::: Material supplied :::

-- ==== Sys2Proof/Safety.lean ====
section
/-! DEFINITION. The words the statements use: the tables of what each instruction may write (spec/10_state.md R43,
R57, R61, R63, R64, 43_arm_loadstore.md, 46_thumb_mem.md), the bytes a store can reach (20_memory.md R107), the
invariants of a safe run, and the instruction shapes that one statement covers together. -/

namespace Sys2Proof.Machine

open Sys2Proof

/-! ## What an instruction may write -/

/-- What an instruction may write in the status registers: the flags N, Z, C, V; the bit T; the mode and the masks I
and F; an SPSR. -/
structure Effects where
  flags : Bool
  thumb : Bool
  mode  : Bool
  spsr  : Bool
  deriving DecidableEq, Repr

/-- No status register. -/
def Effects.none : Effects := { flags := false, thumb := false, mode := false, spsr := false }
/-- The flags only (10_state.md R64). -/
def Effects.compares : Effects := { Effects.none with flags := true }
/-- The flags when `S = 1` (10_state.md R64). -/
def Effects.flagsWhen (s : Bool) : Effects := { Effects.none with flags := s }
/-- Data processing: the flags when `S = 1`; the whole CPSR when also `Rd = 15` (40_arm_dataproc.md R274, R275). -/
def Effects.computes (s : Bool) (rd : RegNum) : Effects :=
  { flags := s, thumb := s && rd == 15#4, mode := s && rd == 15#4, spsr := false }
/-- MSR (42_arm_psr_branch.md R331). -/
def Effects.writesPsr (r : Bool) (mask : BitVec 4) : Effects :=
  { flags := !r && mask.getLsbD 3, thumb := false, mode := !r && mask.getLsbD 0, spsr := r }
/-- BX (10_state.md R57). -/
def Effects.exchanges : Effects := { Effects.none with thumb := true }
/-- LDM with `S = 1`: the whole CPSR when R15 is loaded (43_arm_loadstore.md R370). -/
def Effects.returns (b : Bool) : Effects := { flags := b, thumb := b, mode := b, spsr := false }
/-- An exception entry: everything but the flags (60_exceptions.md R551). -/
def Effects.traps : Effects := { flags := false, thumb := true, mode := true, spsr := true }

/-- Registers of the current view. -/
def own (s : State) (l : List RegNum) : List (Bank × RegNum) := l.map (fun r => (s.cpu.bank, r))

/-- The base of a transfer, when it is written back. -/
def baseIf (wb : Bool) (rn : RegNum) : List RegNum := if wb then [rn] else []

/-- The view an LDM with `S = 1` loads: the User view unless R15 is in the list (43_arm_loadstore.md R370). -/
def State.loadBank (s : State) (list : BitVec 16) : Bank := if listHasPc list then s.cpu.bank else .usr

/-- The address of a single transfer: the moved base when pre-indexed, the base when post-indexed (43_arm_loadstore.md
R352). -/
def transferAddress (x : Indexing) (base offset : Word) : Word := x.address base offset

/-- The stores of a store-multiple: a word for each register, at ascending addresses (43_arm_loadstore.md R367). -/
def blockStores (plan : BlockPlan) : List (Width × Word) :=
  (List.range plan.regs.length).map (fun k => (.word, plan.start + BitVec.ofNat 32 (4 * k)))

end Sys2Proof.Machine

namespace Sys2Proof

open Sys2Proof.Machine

:::
::: Material supplied :::

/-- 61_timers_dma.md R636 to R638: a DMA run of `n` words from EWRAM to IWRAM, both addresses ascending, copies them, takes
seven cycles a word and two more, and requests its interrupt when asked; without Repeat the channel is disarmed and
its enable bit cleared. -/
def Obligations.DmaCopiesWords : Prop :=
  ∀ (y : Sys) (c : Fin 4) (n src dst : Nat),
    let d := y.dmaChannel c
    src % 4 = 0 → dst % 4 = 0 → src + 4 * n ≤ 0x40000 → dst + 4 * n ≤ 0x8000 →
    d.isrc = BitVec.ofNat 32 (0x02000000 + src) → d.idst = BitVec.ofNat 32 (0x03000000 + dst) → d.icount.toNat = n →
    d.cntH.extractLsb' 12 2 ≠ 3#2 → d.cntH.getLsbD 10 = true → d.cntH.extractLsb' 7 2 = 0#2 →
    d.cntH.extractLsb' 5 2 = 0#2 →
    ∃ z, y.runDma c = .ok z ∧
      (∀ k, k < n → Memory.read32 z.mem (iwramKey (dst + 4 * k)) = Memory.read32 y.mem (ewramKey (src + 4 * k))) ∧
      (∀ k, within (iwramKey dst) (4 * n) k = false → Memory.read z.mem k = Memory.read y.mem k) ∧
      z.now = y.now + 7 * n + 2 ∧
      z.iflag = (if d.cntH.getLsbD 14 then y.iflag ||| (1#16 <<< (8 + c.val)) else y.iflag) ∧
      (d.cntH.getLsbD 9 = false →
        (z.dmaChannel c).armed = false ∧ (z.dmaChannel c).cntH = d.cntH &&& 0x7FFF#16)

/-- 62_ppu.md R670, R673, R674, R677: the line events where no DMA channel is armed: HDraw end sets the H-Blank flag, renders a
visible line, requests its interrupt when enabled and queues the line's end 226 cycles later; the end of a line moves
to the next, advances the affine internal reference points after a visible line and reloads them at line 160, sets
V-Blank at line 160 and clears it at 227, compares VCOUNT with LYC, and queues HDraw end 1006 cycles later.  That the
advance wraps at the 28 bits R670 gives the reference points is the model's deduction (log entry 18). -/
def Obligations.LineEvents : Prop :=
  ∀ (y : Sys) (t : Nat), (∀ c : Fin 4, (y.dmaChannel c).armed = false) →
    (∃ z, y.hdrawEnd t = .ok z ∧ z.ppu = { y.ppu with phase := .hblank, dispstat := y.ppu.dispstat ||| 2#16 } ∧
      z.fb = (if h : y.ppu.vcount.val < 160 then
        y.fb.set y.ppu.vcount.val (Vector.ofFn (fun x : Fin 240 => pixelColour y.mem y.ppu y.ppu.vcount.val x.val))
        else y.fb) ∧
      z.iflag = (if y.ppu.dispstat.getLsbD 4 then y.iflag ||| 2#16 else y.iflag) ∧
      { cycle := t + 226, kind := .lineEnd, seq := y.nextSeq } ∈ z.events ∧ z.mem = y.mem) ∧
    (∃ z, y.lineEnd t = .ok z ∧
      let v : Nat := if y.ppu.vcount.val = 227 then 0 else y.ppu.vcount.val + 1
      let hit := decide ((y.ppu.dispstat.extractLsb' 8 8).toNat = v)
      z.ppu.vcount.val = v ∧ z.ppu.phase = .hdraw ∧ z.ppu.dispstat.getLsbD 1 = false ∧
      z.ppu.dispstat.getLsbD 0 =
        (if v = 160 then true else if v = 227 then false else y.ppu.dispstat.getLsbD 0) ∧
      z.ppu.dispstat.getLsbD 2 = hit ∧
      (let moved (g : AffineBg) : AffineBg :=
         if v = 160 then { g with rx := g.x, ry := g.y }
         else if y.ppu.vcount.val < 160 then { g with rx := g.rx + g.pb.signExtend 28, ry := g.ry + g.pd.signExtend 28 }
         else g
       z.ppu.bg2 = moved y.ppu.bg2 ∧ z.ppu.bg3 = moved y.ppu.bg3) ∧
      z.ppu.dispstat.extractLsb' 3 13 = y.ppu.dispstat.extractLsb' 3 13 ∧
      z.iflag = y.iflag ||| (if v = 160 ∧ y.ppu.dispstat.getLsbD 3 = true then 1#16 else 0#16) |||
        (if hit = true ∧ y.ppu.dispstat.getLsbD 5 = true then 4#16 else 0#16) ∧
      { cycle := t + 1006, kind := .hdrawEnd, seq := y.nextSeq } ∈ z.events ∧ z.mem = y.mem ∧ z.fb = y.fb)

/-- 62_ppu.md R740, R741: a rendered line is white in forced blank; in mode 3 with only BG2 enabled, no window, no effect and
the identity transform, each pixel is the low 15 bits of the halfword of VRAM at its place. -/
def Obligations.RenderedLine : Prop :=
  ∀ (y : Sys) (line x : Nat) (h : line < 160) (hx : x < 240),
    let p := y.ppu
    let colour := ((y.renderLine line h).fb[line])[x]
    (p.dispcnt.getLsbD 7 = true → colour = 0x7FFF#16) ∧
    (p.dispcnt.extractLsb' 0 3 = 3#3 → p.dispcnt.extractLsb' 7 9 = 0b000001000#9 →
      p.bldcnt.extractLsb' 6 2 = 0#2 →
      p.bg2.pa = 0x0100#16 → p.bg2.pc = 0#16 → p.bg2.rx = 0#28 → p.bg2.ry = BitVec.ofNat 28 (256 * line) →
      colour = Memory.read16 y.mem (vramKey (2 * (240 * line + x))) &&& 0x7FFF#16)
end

:::

Exercise objective: Please return each line of the listing above that contains "plan".

Output of the task:
def blockStores (plan : BlockPlan) : List (Width × Word) :=
  (List.range plan.regs.length).map (fun k => (.word, plan.start + BitVec.ofNat 32 (4 * k)))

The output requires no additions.